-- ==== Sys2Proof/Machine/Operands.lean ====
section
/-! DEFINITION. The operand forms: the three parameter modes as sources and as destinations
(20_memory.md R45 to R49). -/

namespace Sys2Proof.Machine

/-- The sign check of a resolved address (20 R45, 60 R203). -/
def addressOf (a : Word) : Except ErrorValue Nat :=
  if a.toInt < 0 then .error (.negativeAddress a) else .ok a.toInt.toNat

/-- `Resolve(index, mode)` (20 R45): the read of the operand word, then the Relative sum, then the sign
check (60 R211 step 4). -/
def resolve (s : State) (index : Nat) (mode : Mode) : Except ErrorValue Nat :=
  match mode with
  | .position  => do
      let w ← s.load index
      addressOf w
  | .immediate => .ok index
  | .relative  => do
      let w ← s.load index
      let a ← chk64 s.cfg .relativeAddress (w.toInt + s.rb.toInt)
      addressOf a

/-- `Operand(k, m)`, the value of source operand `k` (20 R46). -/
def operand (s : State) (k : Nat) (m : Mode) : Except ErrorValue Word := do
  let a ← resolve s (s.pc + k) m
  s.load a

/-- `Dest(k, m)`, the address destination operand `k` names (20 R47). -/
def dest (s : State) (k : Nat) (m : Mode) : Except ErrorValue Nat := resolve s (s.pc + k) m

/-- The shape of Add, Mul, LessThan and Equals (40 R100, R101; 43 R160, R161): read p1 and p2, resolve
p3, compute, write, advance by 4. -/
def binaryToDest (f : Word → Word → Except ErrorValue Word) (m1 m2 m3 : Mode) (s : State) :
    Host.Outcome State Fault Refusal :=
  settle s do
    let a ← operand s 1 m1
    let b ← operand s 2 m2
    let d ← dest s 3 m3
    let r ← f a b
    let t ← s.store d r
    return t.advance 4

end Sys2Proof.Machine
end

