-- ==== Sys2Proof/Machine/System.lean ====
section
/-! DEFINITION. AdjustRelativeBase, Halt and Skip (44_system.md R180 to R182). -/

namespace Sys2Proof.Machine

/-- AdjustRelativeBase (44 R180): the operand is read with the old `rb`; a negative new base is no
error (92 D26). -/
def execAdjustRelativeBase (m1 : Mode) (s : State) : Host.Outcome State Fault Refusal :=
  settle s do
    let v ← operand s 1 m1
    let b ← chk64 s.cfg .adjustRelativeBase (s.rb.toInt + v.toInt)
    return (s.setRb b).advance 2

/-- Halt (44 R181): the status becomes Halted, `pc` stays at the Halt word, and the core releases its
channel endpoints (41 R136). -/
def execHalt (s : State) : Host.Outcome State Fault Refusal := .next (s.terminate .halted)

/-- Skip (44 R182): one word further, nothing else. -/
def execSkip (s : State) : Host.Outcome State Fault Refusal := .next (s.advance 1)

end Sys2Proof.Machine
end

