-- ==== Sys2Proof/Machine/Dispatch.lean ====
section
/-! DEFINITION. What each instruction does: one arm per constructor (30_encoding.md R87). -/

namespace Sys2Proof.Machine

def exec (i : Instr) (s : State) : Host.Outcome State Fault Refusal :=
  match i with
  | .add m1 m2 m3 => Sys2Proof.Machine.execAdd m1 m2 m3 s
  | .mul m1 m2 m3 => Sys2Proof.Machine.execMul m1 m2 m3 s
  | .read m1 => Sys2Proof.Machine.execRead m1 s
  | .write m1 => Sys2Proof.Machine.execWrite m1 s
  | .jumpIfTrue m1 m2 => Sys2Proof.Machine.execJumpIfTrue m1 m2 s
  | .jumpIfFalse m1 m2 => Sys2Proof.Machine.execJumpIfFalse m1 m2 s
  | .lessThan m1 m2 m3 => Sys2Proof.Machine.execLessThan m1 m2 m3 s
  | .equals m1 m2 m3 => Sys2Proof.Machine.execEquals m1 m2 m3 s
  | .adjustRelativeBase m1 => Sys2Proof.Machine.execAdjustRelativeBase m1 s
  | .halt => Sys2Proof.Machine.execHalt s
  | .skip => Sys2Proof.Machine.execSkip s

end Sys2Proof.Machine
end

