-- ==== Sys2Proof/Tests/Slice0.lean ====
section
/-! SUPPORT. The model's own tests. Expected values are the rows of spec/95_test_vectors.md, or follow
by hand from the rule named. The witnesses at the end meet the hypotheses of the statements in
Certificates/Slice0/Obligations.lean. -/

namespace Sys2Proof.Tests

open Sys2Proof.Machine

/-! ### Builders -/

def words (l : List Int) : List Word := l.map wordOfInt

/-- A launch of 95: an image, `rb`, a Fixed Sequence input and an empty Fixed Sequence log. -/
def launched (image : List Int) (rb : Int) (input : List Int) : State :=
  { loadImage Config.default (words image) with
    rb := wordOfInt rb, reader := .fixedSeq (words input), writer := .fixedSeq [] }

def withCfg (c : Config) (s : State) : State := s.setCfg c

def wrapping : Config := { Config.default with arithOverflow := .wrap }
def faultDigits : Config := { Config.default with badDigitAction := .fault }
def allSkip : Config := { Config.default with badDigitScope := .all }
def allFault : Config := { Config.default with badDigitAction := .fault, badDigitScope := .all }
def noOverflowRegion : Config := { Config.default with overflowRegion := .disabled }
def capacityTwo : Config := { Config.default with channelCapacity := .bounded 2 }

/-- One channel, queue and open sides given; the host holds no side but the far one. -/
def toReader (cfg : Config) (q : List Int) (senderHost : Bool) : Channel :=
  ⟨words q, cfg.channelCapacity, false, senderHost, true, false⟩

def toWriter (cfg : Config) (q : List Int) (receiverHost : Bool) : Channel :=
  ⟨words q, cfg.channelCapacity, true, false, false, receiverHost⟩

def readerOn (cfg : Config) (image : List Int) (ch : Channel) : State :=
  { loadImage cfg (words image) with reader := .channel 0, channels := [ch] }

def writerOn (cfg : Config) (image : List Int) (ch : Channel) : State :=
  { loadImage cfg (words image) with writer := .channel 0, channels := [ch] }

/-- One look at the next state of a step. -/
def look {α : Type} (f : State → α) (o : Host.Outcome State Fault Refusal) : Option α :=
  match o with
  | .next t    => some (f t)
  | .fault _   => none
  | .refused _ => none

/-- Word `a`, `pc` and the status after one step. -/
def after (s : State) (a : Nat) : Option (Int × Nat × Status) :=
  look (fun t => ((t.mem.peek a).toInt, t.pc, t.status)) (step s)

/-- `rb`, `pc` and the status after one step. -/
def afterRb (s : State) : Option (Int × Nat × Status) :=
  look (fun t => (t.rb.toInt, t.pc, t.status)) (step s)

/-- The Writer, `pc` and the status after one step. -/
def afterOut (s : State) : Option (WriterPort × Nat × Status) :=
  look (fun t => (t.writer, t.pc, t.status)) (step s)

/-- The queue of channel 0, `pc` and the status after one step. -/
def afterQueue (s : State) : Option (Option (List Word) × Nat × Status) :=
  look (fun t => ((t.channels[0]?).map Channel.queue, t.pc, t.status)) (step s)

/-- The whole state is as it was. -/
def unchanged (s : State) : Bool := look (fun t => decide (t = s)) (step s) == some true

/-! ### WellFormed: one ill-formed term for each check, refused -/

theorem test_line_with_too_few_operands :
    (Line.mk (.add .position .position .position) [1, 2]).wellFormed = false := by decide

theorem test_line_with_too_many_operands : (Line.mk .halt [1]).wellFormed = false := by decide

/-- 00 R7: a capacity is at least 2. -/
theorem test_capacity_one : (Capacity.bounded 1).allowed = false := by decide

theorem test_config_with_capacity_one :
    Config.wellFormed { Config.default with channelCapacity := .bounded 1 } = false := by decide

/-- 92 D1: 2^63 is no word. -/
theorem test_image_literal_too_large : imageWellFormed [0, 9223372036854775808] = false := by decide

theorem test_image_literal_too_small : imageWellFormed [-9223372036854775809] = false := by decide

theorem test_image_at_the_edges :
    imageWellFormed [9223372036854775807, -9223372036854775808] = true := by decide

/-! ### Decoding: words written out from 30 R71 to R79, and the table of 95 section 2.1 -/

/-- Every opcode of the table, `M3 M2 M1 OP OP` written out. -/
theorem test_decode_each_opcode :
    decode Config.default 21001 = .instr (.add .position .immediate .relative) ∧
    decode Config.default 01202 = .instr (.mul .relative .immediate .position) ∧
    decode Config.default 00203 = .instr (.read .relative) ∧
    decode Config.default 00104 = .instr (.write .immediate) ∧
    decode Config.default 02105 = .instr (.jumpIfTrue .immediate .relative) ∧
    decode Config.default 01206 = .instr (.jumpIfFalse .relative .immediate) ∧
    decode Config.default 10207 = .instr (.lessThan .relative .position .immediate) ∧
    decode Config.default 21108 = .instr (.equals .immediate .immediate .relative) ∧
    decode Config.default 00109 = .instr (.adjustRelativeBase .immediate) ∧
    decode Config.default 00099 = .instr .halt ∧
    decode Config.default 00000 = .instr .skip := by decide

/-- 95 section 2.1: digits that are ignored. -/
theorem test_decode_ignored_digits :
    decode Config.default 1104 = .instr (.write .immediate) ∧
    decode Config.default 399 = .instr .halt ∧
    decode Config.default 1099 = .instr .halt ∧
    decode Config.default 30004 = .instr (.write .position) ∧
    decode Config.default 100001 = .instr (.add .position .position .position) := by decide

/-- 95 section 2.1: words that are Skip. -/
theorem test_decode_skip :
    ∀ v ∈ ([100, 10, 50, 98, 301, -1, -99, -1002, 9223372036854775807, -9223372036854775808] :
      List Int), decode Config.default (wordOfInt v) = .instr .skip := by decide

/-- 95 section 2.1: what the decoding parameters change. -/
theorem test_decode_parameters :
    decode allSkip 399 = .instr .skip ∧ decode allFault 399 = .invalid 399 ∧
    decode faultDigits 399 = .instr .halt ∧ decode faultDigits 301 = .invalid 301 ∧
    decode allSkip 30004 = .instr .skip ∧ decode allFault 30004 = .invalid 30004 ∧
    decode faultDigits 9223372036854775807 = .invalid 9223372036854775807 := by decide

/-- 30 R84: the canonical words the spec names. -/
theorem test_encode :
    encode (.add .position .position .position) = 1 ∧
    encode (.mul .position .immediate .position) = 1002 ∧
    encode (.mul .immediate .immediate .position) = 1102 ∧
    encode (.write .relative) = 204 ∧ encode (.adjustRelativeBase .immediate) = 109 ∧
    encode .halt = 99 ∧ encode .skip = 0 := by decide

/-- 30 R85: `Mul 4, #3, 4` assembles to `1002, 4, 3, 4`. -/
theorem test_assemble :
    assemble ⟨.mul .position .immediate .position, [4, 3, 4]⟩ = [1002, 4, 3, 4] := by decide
::::::::
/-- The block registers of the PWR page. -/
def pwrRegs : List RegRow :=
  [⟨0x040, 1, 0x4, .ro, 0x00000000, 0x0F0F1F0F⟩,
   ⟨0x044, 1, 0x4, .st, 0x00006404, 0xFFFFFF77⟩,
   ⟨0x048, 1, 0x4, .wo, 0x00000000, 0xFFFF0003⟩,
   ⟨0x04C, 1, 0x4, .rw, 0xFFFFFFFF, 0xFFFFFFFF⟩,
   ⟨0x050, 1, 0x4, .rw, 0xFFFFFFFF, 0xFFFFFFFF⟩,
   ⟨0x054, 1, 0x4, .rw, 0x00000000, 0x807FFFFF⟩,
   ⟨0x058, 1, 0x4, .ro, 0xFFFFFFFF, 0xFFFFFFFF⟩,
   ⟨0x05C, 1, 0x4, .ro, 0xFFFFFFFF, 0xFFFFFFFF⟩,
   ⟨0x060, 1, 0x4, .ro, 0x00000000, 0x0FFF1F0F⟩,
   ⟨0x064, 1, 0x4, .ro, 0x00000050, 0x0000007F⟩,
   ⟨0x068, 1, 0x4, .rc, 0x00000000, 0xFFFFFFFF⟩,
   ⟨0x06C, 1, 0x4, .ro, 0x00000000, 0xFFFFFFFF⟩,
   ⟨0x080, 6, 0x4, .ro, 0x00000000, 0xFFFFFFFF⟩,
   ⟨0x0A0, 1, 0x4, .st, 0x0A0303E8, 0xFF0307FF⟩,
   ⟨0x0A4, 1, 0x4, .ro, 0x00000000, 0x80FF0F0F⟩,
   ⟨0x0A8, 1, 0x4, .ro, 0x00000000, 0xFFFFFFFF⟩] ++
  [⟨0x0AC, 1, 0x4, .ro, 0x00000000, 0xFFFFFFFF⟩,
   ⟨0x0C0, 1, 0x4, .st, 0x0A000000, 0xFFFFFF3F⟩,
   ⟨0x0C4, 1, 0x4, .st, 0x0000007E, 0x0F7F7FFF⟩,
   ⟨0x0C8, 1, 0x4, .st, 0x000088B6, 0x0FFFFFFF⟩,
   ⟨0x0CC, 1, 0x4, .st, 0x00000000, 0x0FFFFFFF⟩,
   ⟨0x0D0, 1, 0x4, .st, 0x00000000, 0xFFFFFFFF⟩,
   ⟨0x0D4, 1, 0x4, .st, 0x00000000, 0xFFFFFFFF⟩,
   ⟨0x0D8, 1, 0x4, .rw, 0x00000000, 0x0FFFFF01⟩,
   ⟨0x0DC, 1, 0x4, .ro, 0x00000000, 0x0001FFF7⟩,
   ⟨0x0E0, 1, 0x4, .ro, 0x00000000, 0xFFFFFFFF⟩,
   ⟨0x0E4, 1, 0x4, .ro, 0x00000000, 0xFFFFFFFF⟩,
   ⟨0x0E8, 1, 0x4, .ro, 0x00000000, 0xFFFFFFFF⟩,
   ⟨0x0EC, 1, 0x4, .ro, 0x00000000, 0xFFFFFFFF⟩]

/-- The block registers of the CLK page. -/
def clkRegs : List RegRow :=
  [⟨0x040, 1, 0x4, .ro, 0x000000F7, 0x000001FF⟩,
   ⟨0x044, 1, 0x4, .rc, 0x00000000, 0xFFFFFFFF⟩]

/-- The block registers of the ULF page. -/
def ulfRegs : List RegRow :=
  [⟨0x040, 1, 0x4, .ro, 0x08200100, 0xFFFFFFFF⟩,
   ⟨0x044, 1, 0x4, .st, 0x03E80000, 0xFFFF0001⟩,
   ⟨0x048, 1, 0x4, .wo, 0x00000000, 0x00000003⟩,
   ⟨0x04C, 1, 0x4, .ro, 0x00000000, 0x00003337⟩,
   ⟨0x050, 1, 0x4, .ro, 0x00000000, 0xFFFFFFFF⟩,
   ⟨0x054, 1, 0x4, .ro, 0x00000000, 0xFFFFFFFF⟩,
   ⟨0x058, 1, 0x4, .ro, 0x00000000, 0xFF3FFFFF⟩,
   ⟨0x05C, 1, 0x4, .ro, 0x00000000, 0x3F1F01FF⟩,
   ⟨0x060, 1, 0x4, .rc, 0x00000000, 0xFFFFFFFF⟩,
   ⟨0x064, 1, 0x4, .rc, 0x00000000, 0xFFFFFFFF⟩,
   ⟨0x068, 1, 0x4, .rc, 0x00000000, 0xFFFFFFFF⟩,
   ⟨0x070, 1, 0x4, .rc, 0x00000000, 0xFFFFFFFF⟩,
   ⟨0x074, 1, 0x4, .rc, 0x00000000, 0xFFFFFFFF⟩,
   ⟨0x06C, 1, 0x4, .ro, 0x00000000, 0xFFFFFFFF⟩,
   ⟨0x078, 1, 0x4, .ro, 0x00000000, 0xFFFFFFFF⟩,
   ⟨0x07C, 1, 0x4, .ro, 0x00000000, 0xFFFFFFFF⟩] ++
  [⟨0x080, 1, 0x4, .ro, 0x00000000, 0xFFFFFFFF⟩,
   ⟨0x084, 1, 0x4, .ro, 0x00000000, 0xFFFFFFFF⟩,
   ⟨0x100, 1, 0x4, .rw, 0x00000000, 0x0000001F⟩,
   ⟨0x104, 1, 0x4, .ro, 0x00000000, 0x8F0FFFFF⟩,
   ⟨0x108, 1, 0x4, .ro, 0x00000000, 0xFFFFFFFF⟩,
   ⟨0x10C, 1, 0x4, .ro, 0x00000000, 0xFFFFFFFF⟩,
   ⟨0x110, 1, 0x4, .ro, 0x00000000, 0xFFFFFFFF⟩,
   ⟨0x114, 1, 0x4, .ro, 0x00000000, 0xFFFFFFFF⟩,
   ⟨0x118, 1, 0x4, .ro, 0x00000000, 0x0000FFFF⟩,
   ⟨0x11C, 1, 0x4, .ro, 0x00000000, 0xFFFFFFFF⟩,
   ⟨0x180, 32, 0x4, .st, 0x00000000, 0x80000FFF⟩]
::::::::
▶ **ABOUT THIS TASK**:
Where a line of the data contains "spec", copy that line.

▶ **TASK OUTPUT**:
/-! SUPPORT. The model's own tests. Expected values are the rows of spec/95_test_vectors.md, or follow
/-- 30 R84: the canonical words the spec names. -/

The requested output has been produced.